◆ **Instructions for the task**
In the entries below, find each line with the word "replay" and pull it out.

Stored items:
- - -

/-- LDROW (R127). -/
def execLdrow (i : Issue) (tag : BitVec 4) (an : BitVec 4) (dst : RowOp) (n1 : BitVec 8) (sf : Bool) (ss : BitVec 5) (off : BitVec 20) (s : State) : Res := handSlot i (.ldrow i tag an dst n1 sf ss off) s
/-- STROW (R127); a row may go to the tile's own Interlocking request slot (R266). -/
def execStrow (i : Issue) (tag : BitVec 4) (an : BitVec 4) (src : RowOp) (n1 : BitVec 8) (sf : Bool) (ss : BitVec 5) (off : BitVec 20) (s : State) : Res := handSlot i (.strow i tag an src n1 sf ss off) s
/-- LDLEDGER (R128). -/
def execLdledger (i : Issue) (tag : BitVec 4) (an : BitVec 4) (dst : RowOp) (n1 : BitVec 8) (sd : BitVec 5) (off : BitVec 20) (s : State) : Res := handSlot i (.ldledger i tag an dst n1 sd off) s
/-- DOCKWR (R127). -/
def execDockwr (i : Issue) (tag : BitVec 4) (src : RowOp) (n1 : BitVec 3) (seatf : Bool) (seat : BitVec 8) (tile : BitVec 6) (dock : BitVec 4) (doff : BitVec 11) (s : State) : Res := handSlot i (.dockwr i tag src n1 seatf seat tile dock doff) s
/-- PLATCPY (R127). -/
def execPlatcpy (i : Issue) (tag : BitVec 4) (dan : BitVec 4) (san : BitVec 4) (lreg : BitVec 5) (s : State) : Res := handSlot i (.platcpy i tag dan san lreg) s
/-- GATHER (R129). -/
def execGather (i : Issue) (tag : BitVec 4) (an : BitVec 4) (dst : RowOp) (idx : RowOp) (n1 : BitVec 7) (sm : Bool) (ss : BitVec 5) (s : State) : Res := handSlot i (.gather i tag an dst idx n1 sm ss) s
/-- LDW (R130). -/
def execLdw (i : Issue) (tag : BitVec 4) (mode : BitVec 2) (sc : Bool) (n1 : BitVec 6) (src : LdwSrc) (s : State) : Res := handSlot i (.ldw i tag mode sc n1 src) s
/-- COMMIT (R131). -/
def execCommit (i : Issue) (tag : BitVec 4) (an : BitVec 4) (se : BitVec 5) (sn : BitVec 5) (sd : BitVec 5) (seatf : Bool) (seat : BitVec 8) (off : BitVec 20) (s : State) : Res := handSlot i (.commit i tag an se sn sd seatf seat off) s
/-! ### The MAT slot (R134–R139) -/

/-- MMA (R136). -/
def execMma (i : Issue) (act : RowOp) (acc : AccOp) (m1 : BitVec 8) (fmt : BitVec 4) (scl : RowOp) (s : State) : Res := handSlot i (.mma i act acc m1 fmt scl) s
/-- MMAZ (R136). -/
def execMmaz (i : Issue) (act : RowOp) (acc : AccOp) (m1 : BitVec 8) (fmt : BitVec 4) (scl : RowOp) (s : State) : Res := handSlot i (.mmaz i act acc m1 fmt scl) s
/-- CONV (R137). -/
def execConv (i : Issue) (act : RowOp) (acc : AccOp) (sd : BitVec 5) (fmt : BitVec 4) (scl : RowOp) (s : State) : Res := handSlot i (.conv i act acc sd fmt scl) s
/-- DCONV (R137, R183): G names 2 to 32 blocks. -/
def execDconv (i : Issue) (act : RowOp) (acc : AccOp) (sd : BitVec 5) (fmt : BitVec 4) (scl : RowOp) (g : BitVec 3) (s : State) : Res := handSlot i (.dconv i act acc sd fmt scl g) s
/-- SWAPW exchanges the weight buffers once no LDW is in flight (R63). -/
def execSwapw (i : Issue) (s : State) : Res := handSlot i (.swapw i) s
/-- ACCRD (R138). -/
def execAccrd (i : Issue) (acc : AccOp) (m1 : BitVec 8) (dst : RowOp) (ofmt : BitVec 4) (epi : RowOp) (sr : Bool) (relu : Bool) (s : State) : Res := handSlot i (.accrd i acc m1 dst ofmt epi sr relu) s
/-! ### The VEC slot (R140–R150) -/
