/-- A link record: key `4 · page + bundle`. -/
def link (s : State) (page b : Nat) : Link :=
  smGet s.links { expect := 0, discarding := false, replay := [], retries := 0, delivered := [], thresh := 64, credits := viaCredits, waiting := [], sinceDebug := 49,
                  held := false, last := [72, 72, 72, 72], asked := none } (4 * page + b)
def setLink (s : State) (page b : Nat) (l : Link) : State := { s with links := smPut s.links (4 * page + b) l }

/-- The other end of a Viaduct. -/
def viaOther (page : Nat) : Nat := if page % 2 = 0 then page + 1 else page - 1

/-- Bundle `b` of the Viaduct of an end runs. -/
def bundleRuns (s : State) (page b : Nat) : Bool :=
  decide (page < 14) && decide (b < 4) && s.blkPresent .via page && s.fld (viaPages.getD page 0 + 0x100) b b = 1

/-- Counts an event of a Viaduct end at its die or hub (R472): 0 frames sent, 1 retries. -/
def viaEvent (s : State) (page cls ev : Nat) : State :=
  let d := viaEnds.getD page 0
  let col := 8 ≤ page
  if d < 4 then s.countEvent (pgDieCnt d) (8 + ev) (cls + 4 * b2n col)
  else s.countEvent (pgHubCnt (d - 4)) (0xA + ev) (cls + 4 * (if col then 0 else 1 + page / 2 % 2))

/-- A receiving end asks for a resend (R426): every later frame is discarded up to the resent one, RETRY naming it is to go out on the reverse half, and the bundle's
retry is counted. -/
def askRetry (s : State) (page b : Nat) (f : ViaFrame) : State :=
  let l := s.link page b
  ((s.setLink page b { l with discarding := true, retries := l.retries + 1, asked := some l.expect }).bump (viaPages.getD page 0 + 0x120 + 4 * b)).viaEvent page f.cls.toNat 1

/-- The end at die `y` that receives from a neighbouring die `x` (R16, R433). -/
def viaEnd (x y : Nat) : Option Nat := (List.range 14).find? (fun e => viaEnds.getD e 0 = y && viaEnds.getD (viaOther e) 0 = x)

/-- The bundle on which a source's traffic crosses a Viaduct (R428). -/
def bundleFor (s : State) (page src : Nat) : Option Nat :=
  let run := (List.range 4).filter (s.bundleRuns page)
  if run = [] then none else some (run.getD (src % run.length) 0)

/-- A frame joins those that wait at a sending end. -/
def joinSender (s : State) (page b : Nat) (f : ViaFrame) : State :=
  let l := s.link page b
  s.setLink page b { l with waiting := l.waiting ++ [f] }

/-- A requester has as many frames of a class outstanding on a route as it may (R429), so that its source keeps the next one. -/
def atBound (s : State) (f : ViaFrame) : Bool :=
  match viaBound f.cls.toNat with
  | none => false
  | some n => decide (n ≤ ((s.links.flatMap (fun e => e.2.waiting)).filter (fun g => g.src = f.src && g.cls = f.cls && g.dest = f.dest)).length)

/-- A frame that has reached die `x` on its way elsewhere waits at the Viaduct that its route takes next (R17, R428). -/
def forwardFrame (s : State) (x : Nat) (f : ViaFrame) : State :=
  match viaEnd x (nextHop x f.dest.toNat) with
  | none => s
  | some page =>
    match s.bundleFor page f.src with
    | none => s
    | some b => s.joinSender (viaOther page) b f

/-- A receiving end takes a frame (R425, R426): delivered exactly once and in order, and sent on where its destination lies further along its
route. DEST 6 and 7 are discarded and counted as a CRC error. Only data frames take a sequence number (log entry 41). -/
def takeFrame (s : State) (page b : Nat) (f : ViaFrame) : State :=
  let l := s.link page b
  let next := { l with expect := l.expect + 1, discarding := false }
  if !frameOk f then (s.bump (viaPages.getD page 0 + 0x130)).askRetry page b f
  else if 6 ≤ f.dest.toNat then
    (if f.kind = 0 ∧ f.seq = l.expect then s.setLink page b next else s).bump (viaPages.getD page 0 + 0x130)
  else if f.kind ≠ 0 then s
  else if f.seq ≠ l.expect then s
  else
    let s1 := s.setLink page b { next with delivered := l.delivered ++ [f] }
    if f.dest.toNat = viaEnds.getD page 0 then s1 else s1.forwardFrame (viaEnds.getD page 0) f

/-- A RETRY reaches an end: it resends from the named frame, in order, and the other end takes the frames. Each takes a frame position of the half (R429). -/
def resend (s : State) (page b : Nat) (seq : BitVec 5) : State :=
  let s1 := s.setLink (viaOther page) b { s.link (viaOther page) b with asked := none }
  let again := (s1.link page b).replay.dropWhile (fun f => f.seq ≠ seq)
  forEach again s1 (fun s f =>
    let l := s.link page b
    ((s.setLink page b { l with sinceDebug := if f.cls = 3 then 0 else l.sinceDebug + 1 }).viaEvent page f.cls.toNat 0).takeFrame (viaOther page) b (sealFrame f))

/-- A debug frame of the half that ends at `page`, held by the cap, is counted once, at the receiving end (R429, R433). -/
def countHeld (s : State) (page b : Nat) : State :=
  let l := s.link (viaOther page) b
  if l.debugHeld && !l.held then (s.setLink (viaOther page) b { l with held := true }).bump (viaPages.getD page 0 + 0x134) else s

- - -

◆ **Exercise answer**
  smGet s.links { expect := 0, discarding := false, replay := [], retries := 0, delivered := [], thresh := 64, credits := viaCredits, waiting := [], sinceDebug := 49,
  let again := (s1.link page b).replay.dropWhile (fun f => f.seq ≠ seq)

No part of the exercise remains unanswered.